Le but de tout élevage de chiens doit être d’obtenir des animaux en bonne santé et au caractère équilibré. Des règles strictes en matière de protection des animaux s’appliquent en particulier aux races qui, en raison des caractéristiques sélectionnées, peuvent souffrir de problèmes de santé ou de troubles comportementaux.
Un chien qui présente une anxiété ou un comportement agressif supérieurs à la norme ne doit pas être utilisé pour l’élevage. Il est de plus interdit d’accoupler des chiens avec des loups.
Aucun animal sélectionné en fonction de buts d’élevage contraires à la protection des animaux ne peut participer à des expositions.
Les personnes qui remettent à des tiers plus de 20 chiens ou plus de 3 portées par an doivent être titulaires d’une autorisation cantonale et avoir suivi une formation correspondante.
Jusqu’au 31 décembre 2016, les détenteurs de chiens étaient tenus de suivre une formation sanctionnée par une attestation de compétences. Cette obligation a été levée au 1er janvier 2017.
Le Conseil fédéral recommande aux personnes qui veulent acquérir un chien pour la première fois de suivre un cours facultatif afin d’apprendre à éduquer leur animal correctement. Certaines lois cantonales maintiennent l’obligation de suivre un cours pour certains types de chien.
Nous vous invitons à vous informer à ce sujet directement auprès du service vétérinaire compétent.
Seuls les chiens identifiés et enregistrés correctement et ayant déjà atteint un degré d’éducation solide sont admis à la formation au travail de défense. Cette formation est destinée aux chiens d’intervention de l’armée, du Corps des gardes-frontière et de la police ainsi qu’aux chiens des entreprises de sécurité privées reconnues selon le droit cantonal.
Seules des organisations agréées par l’OSAV peuvent former au travail de défense des chiens destinés à des compétitions sportives. Ces organisations doivent soumettre leurs règlements de formation et d’examen à l’OSAV pour approbation.
Le détenteur du chien doit communiquer au service cantonal compétent le début de la formation au travail de défense, afin que celui-ci le saisisse dans la banque de données sur les chiens.
Les cantons sont tenus de régler la formation et l’utilisation des chiens de chasse de manière conforme à la législation sur la protection des animaux.

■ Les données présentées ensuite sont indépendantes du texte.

/-- Descriptor `d` is kept rather than `k`, both naming one LBA (R511); equal ones go by block number. -/
def State.descBeats (s : State) (d k : Nat) : Bool :=
  s.descNs d == s.descNs k && s.descLba d == s.descLba k &&
    (newer 65536 (s.descEpoch d) (s.descEpoch k) ||
      s.descEpoch d == s.descEpoch k && (decide (s.descSeq k < s.descSeq d) || s.descSeq d == s.descSeq k && decide (d < k)))

/-- Valid descriptors of VALID namespaces under the sealed epoch. -/
def State.descsLive (s : State) (e : Nat) : List Nat := s.descsSet.filter fun k => s.descOk e k && s.get CQE_NS_CFG.STATE (s.descNs k) == 1

/-- Descriptors of the epoch after the sealed one: a loss that ended before its commit record (R512). -/
def State.descsUnsealed (s : State) (e : Nat) : List Nat := s.descsSet.filter fun k => s.descEpoch k == (e + 1) % 65536 && s.crcOk (journalDesc k) 7

/-- Domain 0's counters and staging when VAON was lost (R545): the counters from their copy, SEALED as the journal tells. -/
def vaonRestore : Prog := .ask fun s => all [
  .upd (.regsReset fun r _ => [RegName.PTM_BOOT_STAT, .PTM_WAKE_CFG, .PTM_JNL_STAT, .ALM_NEWEST, .ALM_OLDEST, .ALM_STAT].contains r),
  .upd (.alm fun _ => { hours := s.kpr.hoursCopy, secs := s.kpr.secsCopy, cycles := s.kpr.cyclesCopy }),
  .upd (.ptm fun p => { p with dramTraining := 0 }),
  setF PTM_BOOT_STAT.STEP 0 1,
  setF PTM_JNL_STAT.SEALED 0 (match s.commitSlot with
    | some c => b2n (s.descsUnsealed (s.commitEpoch c)).isEmpty
    | none => 0)]

/-- Step 1, cold: the power-cycle count advances (R545). -/
def bootCold (b : BootIn) : Prog := whenS (fun s => !s.on PTM_BOOT_STAT.WARM 0) (all [
  when b.vaonLost vaonRestore, .upd (.alm fun a => { a with cycles := min 16777215 (a.cycles + 1) }), countersCopied])

/-- The part of a component that BOOT starts (R467): the active one, or the other if it is valid and not below the minimum SVN. -/
def State.partSvn (s : State) (slot part : Nat) : Nat :=
  match s.fwPart slot part with
  | some f => f.svn
  | none => s.headerSvn (partAddr slot part)
def State.partActive (s : State) (part : Nat) : Nat := if (s.fwPart 1 part).any (·.active) then 1 else 0
def State.bootPart (s : State) (part : Nat) (ok : Nat → Bool) : Option Nat :=
  let a := s.partActive part
  if ok a then some a else if ok (1 - a) && decide (s.minSvnOf part ≤ s.partSvn (1 - a) part) then some (1 - a) else none

/-- What the Keeper records of a component's parts once `slot` runs; a fallback is recorded in the Almanac. -/
def partStarted (part slot : Nat) (ok : Nat → Bool) : Prog := .ask fun s => .seq
  (each ([0, 1] : List Nat) fun k => setPart { slot := k, part, valid := ok k, active := k == slot, svn := s.partSvn k part, ver := s.memW (partAddr k part + 8) })
  (when (slot != s.partActive part) (almEvent bPCX kFirmware "fallback" [part, slot]))

/-- Step 3: the boot ROM's repairs (R528), commits that waited for a chip reset act (R466), and the boot ROM starts a Keeper part, or the image in BOOT_SPI (R575). -/
def bootKeeper (b : BootIn) : Prog := .seq (.ask fun s => .seq (each (s.kpr.repairTable.filter fun e => decide (e.1 ≤ 8)) fun e => repairProg .keeper e.1 e.2)
  (each (s.kpr.fwNext.filter fun e => (s.fwPart e.2 e.1).any (·.valid)) fun e => fwActivate e.1 e.2)) (.ask fun s =>
  let ok (k : Nat) := if k = 0 then b.keeperA else b.keeperB
  match s.bootPart 0 ok with
  | some k => all [partStarted 0 k ok, imageLoad k 0, .upd (.pcx fun p => { p with keeperPc := s.imageEntry k 0 }),
      emit (.event "Keeper start" [k, s.imageEntry k 0])]
  | none => if b.spi then emit (.event "Keeper start from BOOT_SPI" []) else bootFailure 2)

/-- The shadow registers of the default regions (R433); the regions in use stay. -/
def bootRegions : Prog := each (List.range 18) fun r =>
  let g := defaultRegion r
  all [setF PCX_PROT_BASE.PAGE r g.base, setF PCX_PROT_LIMIT.PAGE r g.limit, setF PCX_PROT_ATTR.EN r (b2n g.en), setF PCX_PROT_ATTR.DBGG r (b2n g.dbgg),
    setF PCX_PROT_ATTR.X r (b2n g.x), setF PCX_PROT_ATTR.W r (b2n g.w), setF PCX_PROT_ATTR.R r (b2n g.r), setF PCX_PROT_ATTR.MID_HI r g.midHi,
    setF PCX_PROT_ATTR.MID_LO r g.midLo]

/-- Registers that device configuration holds: those of one step of BOOT. -/
def bootRegs (sel : RegName → Bool) : Prog := .ask fun s =>
  each (s.kpr.bootRegs.filter fun e => sel (RegName.ofNat (e.1 % 512))) fun e => setR (RegName.ofNat (e.1 % 512)) (e.1 / 512) e.2

/-- Registers that later steps set: the map's and the namespace table's. -/
def mapReg (r : RegName) : Bool := [RegName.SVE_CMAP_BASE, .SVE_CMAP_CFG].contains r
def nsReg (r : RegName) : Bool := [RegName.CQE_NS_CFG, .CQE_NS_BASE, .CQE_NS_ROWS].contains r

/-- Stored calibration results of a class, those with a valid entry (R561, R562). -/
def bootCal (cls : Nat) : Prog := .ask fun s =>
  each (s.kpr.calVals.filter fun e => (cls == 0) == decide (e.1 < 8) && (s.calCopy e.1).isSome) fun e =>
    if cls = 0 then calWrite 0 e.1 0 e.2 else calWrite 1 ((e.1 - 8) % 4) ((e.1 - 8) / 4) e.2

/-- The time stamp and LAP of a slot of the ring; slots that something has written; the slot of the newest record (R552). -/
def State.almStamp (s : State) (k : Nat) : Nat := nbits (s.memW (almAddr k + 8)) 31 8 * 2 ^ 32 + s.memW (almAddr k + 4)
def State.almLap (s : State) (k : Nat) : Nat := nbits (s.memW (almAddr k)) 6 6
def State.almValid (s : State) : List Nat :=
  (((s.mem.filter fun e => decide (almBase ≤ e.1 ∧ e.1 < almBase + 32 * almSlots)).map fun e => (e.1 - almBase) / 32).dedup).filter fun k => s.crcOk (almAddr k) 7
def State.almNewestSlot (s : State) (valid : List Nat) : Option Nat :=
  match valid.filter fun k => !valid.contains ((k + 1) % almSlots) ||
      s.almLap ((k + 1) % almSlots) != s.almLap k && decide (s.almStamp ((k + 1) % almSlots) < s.almStamp k) with
  | [k] => some k
  | _ => valid.foldl (fun b k => match b with
      | some x => some (if s.almStamp x < s.almStamp k ∨ (s.almStamp x = s.almStamp k ∧ x < k) then k else x)
      | none => some k) none

/-- The lowest number from which every record up to `n` is valid, `fuel` records back at most. -/
def almBack (ok : Nat → Bool) : Nat → Nat → Nat
  | 0, n => n
  | f + 1, n => if ok ((n + 2 ^ 32 - 1) % 2 ^ 32) then almBack ok f ((n + 2 ^ 32 - 1) % 2 ^ 32) else n
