-- ==== Sys2Proof/Machine/Dispatch.lean ====
section
/-! DEFINITION. The meaning of each command: one arm per constructor, each one call. -/
namespace Sys2Proof.Machine
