-- ==== Sys2Proof/Certificates/Slice0/Obligations.lean ====
section
/-! DEFINITION. The statements for the provers. `Completes c s Q` says that command `c` answers a next state and that `Q` holds of it; `Unchanged rs ps ms s t`
that nothing else changes: registers `rs`, components `ps` and memory ranges `ms` apart. -/
open Sys2Proof Sys2Proof.Machine

/-- A HELLO of major 1 brings the link up, clears VER_ERR and reports the arms that timed out; another major sets VER_ERR and leaves the link in HELLO; a
heartbeat is sent when one is due, with Meridian time and its count; RESUME makes a power die in HOLD or AUTONOMOUS take motor commands, from HOLD with its
stages on, and ends braking; 50 µs without a heartbeat retract every actuator and take the die to AUTONOMOUS, where it brakes a spindle that turns once
every arm is latched, or to HOLD with the spindle at rest; RELEASE with every arm latched and the spindle stopped turns the stages off. Nothing else
changes. -/
def Obligations.CausewayLink : Prop :=
  (∀ (s : State) (minor : Fin 16), s.cwIsUp = false → Completes (.causewayHello 1 minor) s fun t => Unchanged [(.PTM_CW_STAT, 0)] [.pwr, .out] [] s t ∧ t.get
    PTM_CW_STAT.LINK 0 = cwUp ∧ t.get PTM_CW_STAT.VER_ERR 0 = 0 ∧ t.get PTM_CW_STAT.PD_VER 0 = 16 + minor ∧ t.pwr = { s.pwr with timedOut := [] } ∧ t.out =
    (s.pwr.timedOut.map fun a => Out.event "retract not latched" [a]).reverse ++ s.out) ∧
  (∀ (s : State) (major minor : Fin 16), s.cwIsUp = false → major.val ≠ 1 → s.mode ≠ mBoot → Completes (.causewayHello major minor) s fun t => Unchanged
    [(.PTM_CW_STAT, 0)] [] [] s t ∧ t.get PTM_CW_STAT.LINK 0 = cwHello ∧ t.get PTM_CW_STAT.VER_ERR 0 = 1 ∧ t.get PTM_CW_STAT.PD_VER 0 = 16 * major + minor) ∧
  (∀ (s : State), s.beats = true → Completes (.heartbeatSend) s fun t => Unchanged [] [.ptm, .pwr, .out] [] s t ∧ t.out = .frame "CW" "HB" (cwBytes 2 0
    (beNats 8 s.time ++ beNats 2 s.ptm.hbCount)) :: s.out ∧ t.ptm = { s.ptm with hbCount := (s.ptm.hbCount + 1) % 65536, hbNext := s.ptm.ticks + 16 } ∧
    t.pwr = { s.pwr with hbSeen := s.ptm.ticks }) ∧
  (∀ (s : State), s.pwr.st = pdCommanded → s.pwr.hbSeen + 400 ≤ s.ptm.ticks → Completes (.heartbeatTimeout) s fun t => Unchanged [(.PWR_STAT, 0)] [.pwr] [] s
    t ∧ t.get PWR_STAT.RETRACTED 0 = 15 ∧ t.pwr.duty = [] ∧ t.pwr.retracting = s.pwr.retracting ++ allActs.filter (fun a => !s.pwr.retracting.contains a &&
    !s.bitF PWR_STAT.LATCHED 0 a) ∧ t.pwr.st = (if t.pwr.retracting.isEmpty && !s.turning then pdHold else pdAutonomous) ∧ (t.pwr.retracting = [] →
    s.turning = true → t.pwr.braking = true)) ∧
  (∀ (s : State) (m : Master), m = .keeper → s.cwIsUp = true → s.pwr.st = pdHold ∨ s.pwr.st = pdAutonomous → Completes (.resume m) s fun t => Unchanged []
    [.pwr, .out] [] s t ∧ t.out = .frame "CW" "RESUME" (cwBytes 3 0 []) :: s.out ∧ t.pwr = { s.pwr with st := pdCommanded, stages := s.pwr.st == pdHold, braking := false, hbSeen := s.ptm.ticks }) ∧
  (∀ (s : State), s.pwr.st = pdCommanded → s.get PWR_STAT.LATCHED 0 = 15 → s.turning = false → Completes (.release) s fun t => Unchanged [] [.pwr] [] s t ∧
    t.pwr = { s.pwr with st := pdHold, stages := false, vcm := [], duty := [], sampled := [] })
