/-- An active path that is removed is out of the active set, off track, its context stopped and its gates closed (R49). -/
theorem removePath_removes {p : Nat} {s : State} (h : p ∈ s.sve.active) :
    p ∉ ((removePath p).run s).sve.active ∧ p ∈ ((removePath p).run s).wrc.offtrack ∧ (((removePath p).run s).ctx p).trig = none ∧
    ∀ w ∈ s.writersOfPath p, ((removePath p).run s).get WRC_WR_STAT.GATE w = 0 := by
  have hleave : ((leaveActive p).run s).wrc = s.wrc := (leaveActive_among (R := fun _ => True) (M := True) p (by decide)).wrc s
  have hoff : ∀ t, ((setOfftrack p true).run t).sve = t.sve := (setOfftrack_among (R := fun _ => True) p true (by simp) (by decide) (by decide)).sve
  have hsve : ∀ t, ((eraseReads p fcRemoved).run t).sve = t.sve := fun _ => rfl
  have hwrc : ∀ t, ((eraseReads p fcRemoved).run t).wrc = t.wrc := fun _ => rfl
  have hget : ∀ t w, ((eraseReads p fcRemoved).run t).get WRC_WR_STAT.GATE w = t.get WRC_WR_STAT.GATE w := fun _ _ => rfl
  obtain ⟨hactive, htrig⟩ := leaveActive_leaves h
  simp only [removePath, Prog.run_all_cons, Prog.run_all_nil, State.ctx, hsve, hwrc, hget, hoff] at htrig ⊢
  refine ⟨hactive, setOfftrack_mem p _, htrig, fun w hw => setOfftrack_closes ?_⟩
  simpa only [State.writersOfPath, State.writer, hleave] using hw

end Sys2Proof.Machine
end

section
/-! Loss of servo (R192). -/
namespace Sys2Proof.Machine

/-- Longer lists leave less unchanged. -/
theorem ChangesOnly.mono {rs rs' : List RegName} {ps ps' : List Part} {m m' : Bool} {s t : State} (h : ChangesOnly rs ps m s t) (hr : rs ⊆ rs') (hp : ps ⊆ ps')
    (hm : m = true → m' = true) : ChangesOnly rs' ps' m' s t :=
  ⟨fun r i hi => h.1 r i fun c => hi (hr c), fun q hq => h.2.1 q fun c => hq (hp c),
    fun hf => h.2.2.1 (Bool.eq_false_iff.2 fun ht => Bool.false_ne_true (hf.symm.trans (hm ht))), h.2.2.2⟩

/-- What a loss of servo does once it is shown and reported. -/
def lossFollows (a : Nat) : Prog := all [almEvent bSVE kFault "servo loss" [a], each (pathsOf a) fun p => setOfftrack p true, stopLoops a, requestRetract [a],
  .upd (.sve fun x => { x with actMiss := Sparse.put 0 x.actMiss a 0
                               pass := x.pass.map fun e => if e.1 == a then (e.1, { e.2 with ending := true }) else e })]

theorem servoLossProg_run {a : Nat} {s : State} (hl : s.loaded a = true) (hm : clampN 2 15 (s.get SVE_ACT_CFG.ACT_MISS a) ≤ Sparse.get 0 s.sve.actMiss a) :
    (servoLossProg a).run s = (lossFollows a).run ((raise (216 + a) (detail a)).run ((setF SVE_ACT_STAT.SV_LOSS a 1).run s)) := by
  rw [servoLossProg, Prog.run_whenS, hl, decide_eq_true hm]
  rfl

Les prescriptions de l’ordonnance sur la protection des animaux s’appliquent, en particulier en ce qui concerne la formation à l’aide d’animaux vivants.
Les autorités cantonales doivent agréer les installations comme les terriers artificiels et les parcs à sangliers. La surveillance des manifestations destinées à former et à tester des chiens de chasse est également de leur responsabilité.
Formation obligatoire pour l’élevage professionnel d’animaux de compagnie
Quiconque pratique un élevage soumis à autorisation doit avoir suivi une formation spécifique reconnue par l’OSAV, indépendante d’une formation professionnelle. Une telle formation permet d’acquérir les connaissances et les capacités relatives notamment aux besoins des animaux élevés, à leur traitement avec ménagement, à la reproduction, aux exigences en matière d’hygiène et aux dispositions sur la protection des animaux.